Question

Should I use HMMs from Pfam or build them from scratch?

1

Entering edit mode

4.1 years ago

garfield320 ▴ 20

Sorry if this is a really simple question, I'm just starting to self-teach myself about how to build a profile HMM and am feeling pretty swamped with all these concepts/jargons.

I'm trying to decide whether I should use raw HMMs available from Pfam, TIGRFAMs, etc. or build one myself.
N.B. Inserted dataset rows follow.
-- ==== Sys2Proof/Laws/Canonical.lean ====
section
/-!
SUPPORT. Every operation keeps the canonical form of the register file (one lemma per operation, one per host command's
effect).
-/
set_option linter.unusedTactic false
set_option linter.unreachableTactic false

namespace Sys2Proof.Machine

theorem wf_when (b : Bool) (f : State → State) (s : State) (h : Canon s.regs s.latch)
    (hf : ∀ t : State, Canon t.regs t.latch → Canon (f t).regs (f t).latch) : Canon (s.when b f).regs (s.when b f).latch := by
  unfold State.when; split
  · exact hf _ h
  · exact h

theorem wf_setReg (a : Nat) (w : Word) (s : State) (h : Canon s.regs s.latch) : Canon (s.setReg a w).regs (s.setReg a w).latch :=
  ⟨RegFile.wf_set _ _ _ h.1, h.2⟩

theorem wf_setF (f : Fld) (v : Nat) (s : State) (h : Canon s.regs s.latch) : Canon (State.setF f v s).regs (State.setF f v s).latch := by
  unfold State.setF; try dsimp only
  repeat' first
    | with_reducible assumption
    | with_reducible apply wf_setReg
    | (split <;> try dsimp only)
    | (intros; try dsimp only)

theorem wf_addSat (f : Fld) (n : Nat) (s : State) (h : Canon s.regs s.latch) : Canon (State.addSat f n s).regs (State.addSat f n s).latch := by
  unfold State.addSat; try dsimp only
  repeat' first
    | with_reducible assumption
    | with_reducible apply wf_setF
    | (split <;> try dsimp only)
    | (intros; try dsimp only)

theorem wf_incSat (f : Fld) (s : State) (h : Canon s.regs s.latch) : Canon (State.incSat f s).regs (State.incSat f s).latch := by
  unfold State.incSat; try dsimp only
  repeat' first
    | with_reducible assumption
    | with_reducible apply wf_addSat
    | (split <;> try dsimp only)
    | (intros; try dsimp only)

theorem wf_maxF (f : Fld) (v : Nat) (s : State) (h : Canon s.regs s.latch) : Canon (State.maxF f v s).regs (State.maxF f v s).latch := by
  unfold State.maxF; try dsimp only
  repeat' first
    | with_reducible assumption
    | with_reducible apply wf_setF
    | (split <;> try dsimp only)
    | (intros; try dsimp only)

theorem wf_alertAgain (t : Target) (s : State) (h : Canon s.regs s.latch) : Canon (State.alertAgain t s).regs (State.alertAgain t s).latch := by
  unfold State.alertAgain; try dsimp only
  repeat' first
    | with_reducible assumption
    | (split <;> try dsimp only)
    | (intros; try dsimp only)

theorem wf_postTo (t : Target) (n : Nat) (s : State) (h : Canon s.regs s.latch) : Canon (State.postTo t n s).regs (State.postTo t n s).latch := by
  unfold State.postTo; try dsimp only
  repeat' first
    | with_reducible assumption
    | with_reducible apply wf_setF
    | with_reducible apply wf_incSat
    | with_reducible apply wf_alertAgain
    | (split <;> try dsimp only)
    | (intros; try dsimp only)

theorem wf_post (n : Nat) (s : State) (h : Canon s.regs s.latch) : Canon (State.post n s).regs (State.post n s).latch := by
  unfold State.post; try dsimp only
  repeat' first
    | with_reducible assumption
    | with_reducible apply wf_when
    | with_reducible apply wf_postTo
    | (split <;> try dsimp only)
    | (intros; try dsimp only)

theorem wf_raise (a k : Nat) (s : State) (h : Canon s.regs s.latch) : Canon (State.raise a k s).regs (State.raise a k s).latch := by
  unfold State.raise; try dsimp only
  repeat' first
    | with_reducible assumption
    | with_reducible apply wf_setF
    | with_reducible apply wf_post
    | (split <;> try dsimp only)
    | (intros; try dsimp only)

theorem wf_claim (t : Target) (s : State) (h : Canon s.regs s.latch) : Canon (State.claim t s).regs (State.claim t s).latch := by
  unfold State.claim; try dsimp only
  repeat' first
    | with_reducible assumption
    | with_reducible apply wf_setF
    | (split <;> try dsimp only)
    | (intros; try dsimp only)

theorem wf_resample (t : Target) (n : Nat) (s : State) (h : Canon s.regs s.latch) : Canon (State.resample t n s).regs (State.resample t n s).latch := by
  unfold State.resample; try dsimp only
  repeat' first
    | with_reducible assumption
    | with_reducible apply wf_postTo
    | (split <;> try dsimp only)
    | (intros; try dsimp only)

theorem wf_complete (t : Target) (n : Nat) (s : State) (h : Canon s.regs s.latch) : Canon (State.complete t n s).regs (State.complete t n s).latch := by
  unfold State.complete; try dsimp only
  repeat' first
    | with_reducible assumption
    | with_reducible apply wf_setF
    | with_reducible apply wf_incSat
    | with_reducible apply wf_resample
    | (split <;> try dsimp only)
    | (intros; try dsimp only)

theorem wf_setEnable (t : Target) (n v : Nat) (s : State) (h : Canon s.regs s.latch) : Canon (State.setEnable t n v s).regs (State.setEnable t n v s).latch := by
  unfold State.setEnable; try dsimp only
  repeat' first
    | with_reducible assumption
    | with_reducible apply wf_setF
    | with_reducible apply wf_resample
    | (split <;> try dsimp only)
    | (intros; try dsimp only)

theorem wf_forUpTo (f : Nat → State → State) (hf : ∀ k (t : State), Canon t.regs t.latch → Canon (f k t).regs (f k t).latch) :
    ∀ (n : Nat) (s : State), Canon s.regs s.latch → Canon (s.forUpTo f n).regs (s.forUpTo f n).latch
  | 0, _, h => h
  | n + 1, s, h => hf n _ (wf_forUpTo f hf n s h)

theorem wf_each {α : Type} (f : α → State → State) (hf : ∀ x (t : State), Canon t.regs t.latch → Canon (f x t).regs (f x t).latch) :
    ∀ (xs : List α) (s : State), Canon s.regs s.latch → Canon (s.each f xs).regs (s.each f xs).latch
  | [], _, h => h
  | x :: xs, s, h => wf_each f hf xs _ (hf x s h)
Say I'm really interested in looking at soil microbiome. I searched for PF00246 in the Pfam 33.1 database, and looked at the phylogenetic tree on the "Trees" tab. The tree included a wide range of organisms - humans, mouse, cows, fruit flies, etc. But I only want to include soil yeast in my tree, so that I wouldn't need to look at really distantly related organisms. I think I have two options - 1) download the raw HMM from the Pfam database and make a "full alignment" by searching the soil microbiome database - in this case I would eventually find alignments that are from the soil microbiome, so other organisms included in the raw HMM wouldn't matter. 2) Or I can build a new raw HMM that only includes organisms in the soil microbiome from a new seed sequence, then use that HMM to search against the soil microbiome database. Which option would be better?
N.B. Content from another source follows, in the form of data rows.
-- ==== Sys2Proof/Laws/Dispatch.lean ====
section
/-!
SUPPORT. The dispatch, one equation per command, so that no later proof unfolds it.
-/
namespace Sys2Proof.Machine

theorem act_next {f : State → State} {s : State} (h : s.aon = true) : act f s = .next (f s) := by simp [act, h]

theorem act_off {f : State → State} {s : State} (h : s.aon = false) : act f s = .next s := by simp [act, h]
An additional question - if the second option is better, I'm not sure if I understand how people determine which sequences are reliable enough to include as seed alignments. For instance, how were the seed alignments in these Pfam entries created? Do they try to include as many different organisms as possible? Or is there some sort of algorithm to "score" how reliable each alignment is?

pfam hmm • 1.5k views

ADD COMMENT • link updated 18 months ago by Ram 44k • written 4.1 years ago by garfield320 ▴ 20

score 1 · Answer 1 · 2020-10-13

1

Entering edit mode

4.1 years ago

Mensur Dlakic ★ 28k

HMMs in Pfam are built and updated by professional curators, who do this for a living. Whether you should rebuild them depends on your goals and your comfort in building curated alignments. Based on the information you provided about yourself, it seems that you should be using HMMs that are already available. Once you download the HMM, you can build the alignment only for a select group of sequences that interest you. For that task you will need a program called hmmalign which is a part of the HMMer package. From that alignment you make a tree that will have only your species of interest.

Sequences that are to be included in alignments are found by databases searches, which often include multiple passes. The alignments are made from identified sequences, and are often adjusted manually by curators who know how to do it.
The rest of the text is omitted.